Megara la forzó a tomar del recipiente. La desdichada asesina bebió la mayor parte del líquido, entre débiles intentos por defenderse. Una vez terminado, la hechicera retrocedió para ver a su doceava prueba ejecutarse. La piel de la mujer comenzó a caérsele, como si reaccionara a ácido. Se logró ver, entre la espantosa forma desfigurada, un cuerno crecerle de la frente, similar al de los dragones negros. Escamas nacieron de su carne para cubrirle el rostro carcomido por el terrible dolor.
Elías desvió su mirada al suelo, estaba al tanto de las locuras de su reina, pero presenciarlo era diferente.
—¿Guardarías mi secreto? —le preguntó enseñándole una malévola sonrisa.
—Si es lo que usted desea. —Se reverenció el capitán.
Megara caminó hacia él, y se posicionó a su lado.
—¿Cómo surgieron los dragones? Me interesaría oír qué opinan los de tu raza. Es difícil saberlo, ustedes, los dragones plateados, son fríos como el hielo.
—Surgimos de la tierra y cuando morimos volvemos a formar parte de ella.
—Es una creencia muy arcaica —comentó Megara cruzándose de brazos, pensativa—. Prefiero seguir mi teoría, la que muchos hechiceros han intentado comprobar. Los dragones fueron creados por un poderoso hechicero. Utilizó a un humano y logró abrir una puerta.

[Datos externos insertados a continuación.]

/-! ### The reset of one die (R380) -/

/-- A RESET of a DRAINED die powers its spine on. [15_fault_tolerance.md R380] -/
def dieResetWrite (s : State) (d : Nat) (full : Bool) : State :=
  if dieState s d ≠ 2 then dieErr s 3
  else
    let s := stepPower (setDie s d 3) (304 + d)
    fset { s with blood := { s.blood with isolated := s.blood.isolated.filter fun x => x ≠ d } } BH_DIE_CMD__FULL (flag full)

/-- DIE_RESET. [15_fault_tolerance.md R380] -/
def execDieReset (d : Fin 4) (full : Bool) (s : State) : Host.Outcome State Fault Refusal := .next (dieResetWrite s d full)

/-- The bridges of a die: to the hub, and to both neighbours of the ring. [11_fabric.md R265] -/
def dieBridges (d : Nat) : List Nat := [d, 4 + d, 4 + (d + 3) % 4]

/-- The registers of a region of a die that RESET brings back: at their reset values, but for the fences, which last until cold reset.
[15_fault_tolerance.md R364, R380] -/
def renewRegion (s : State) (g : Nat) : State :=
  let f := rget s REGION_FENCE g % 2 ^ 18 + fget s REGION_FENCE__REGION_FENCED g * 2 ^ 36
  rset { s with regs := smDelRange s.regs (0x01000000 + g * 0x100000) 0x100000 } REGION_FENCE f g

/-- The steps that a RESET runs for one die have ended; a hub bridge that stays DOWN leaves the die RESETTING.
[15_fault_tolerance.md R380] -/
def dieReady (s : State) (d up : Nat) (bad : List (Nat × Nat × List Nat)) (ecc : List (Nat × Nat))
    (rows : List (Nat × Nat × Nat)) : State :=
  if dieState s d ≠ 3 || !domOn s (304 + d) || !compUp s 2 then s
  else
    let s := forS (dieBridges d).zipIdx (fun x st => bridgeUp st x.1 (bitOf up x.2 && bridgePowered st x.1)) s
    if linkState s d ≠ 2 then s
    else
      let gs := (List.range 4).map fun i => 4 * d + i
      let s := forS gs (fun g st => onyxTrain 0 (renewRegion st g) g) s
      let s := powerRegions s gs
      let tiles := onTiles s (dieTiles d)
      let s := forS tiles (fun p st => trainTile bad st p) s
      let s := selfTest s tiles ecc
      let s := memtestRun (drawn s) (dieTiles d) rows (fget s BH_DIE_CMD__FULL) (15 * 16 ^ d) (Config.lowBand s.draws).toNat
      let s := dropBad s tiles
      let s := planSummary (forS gs (fun g st => unbindRegion (planRegion st g) g) s)
      postEvent (setDie s d 0) evtDieReady d

/-- DIE_READY. [15_fault_tolerance.md R380] -/
def execDieReady (d : Fin 4) (up : BitVec 3) (bad : List (Nat × Nat × List Nat)) (ecc : List (Nat × Nat))
    (rows : List (Nat × Nat × Nat)) (s : State) : Host.Outcome State Fault Refusal :=
  .next (dieReady s d up.toNat bad ecc rows)

end Sys2Proof.Machine
end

El martirio de la prisionera finalizó, su cabeza de dragón se despegó del resto de su cuerpo y rodó a los pies de los presentes.
—El problema… es que no consigo abrir esa puerta.
Elías avistó el ojo rojo de la criatura. Lo que Megara intentaba crear, era un dragón, como según ella, hizo el primer hechicero en explorar las artes oscuras de la magia. Ninguna de las razas de dragones se cruzó con otras que no fuera de su misma especie, por esta razón, nadie sabía con exactitud si podía nacer un dragón de cualquier vientre. Su población descendía, existían pocos nacimientos y a pesar de ser criaturas longevas, el poseer inteligencia los llevó a idear sus propias culturas que castigaban la debilidad.
—Otro intento fallido —lamentó la reina—. Vamos, Elías, iremos al pueblo por un vestido.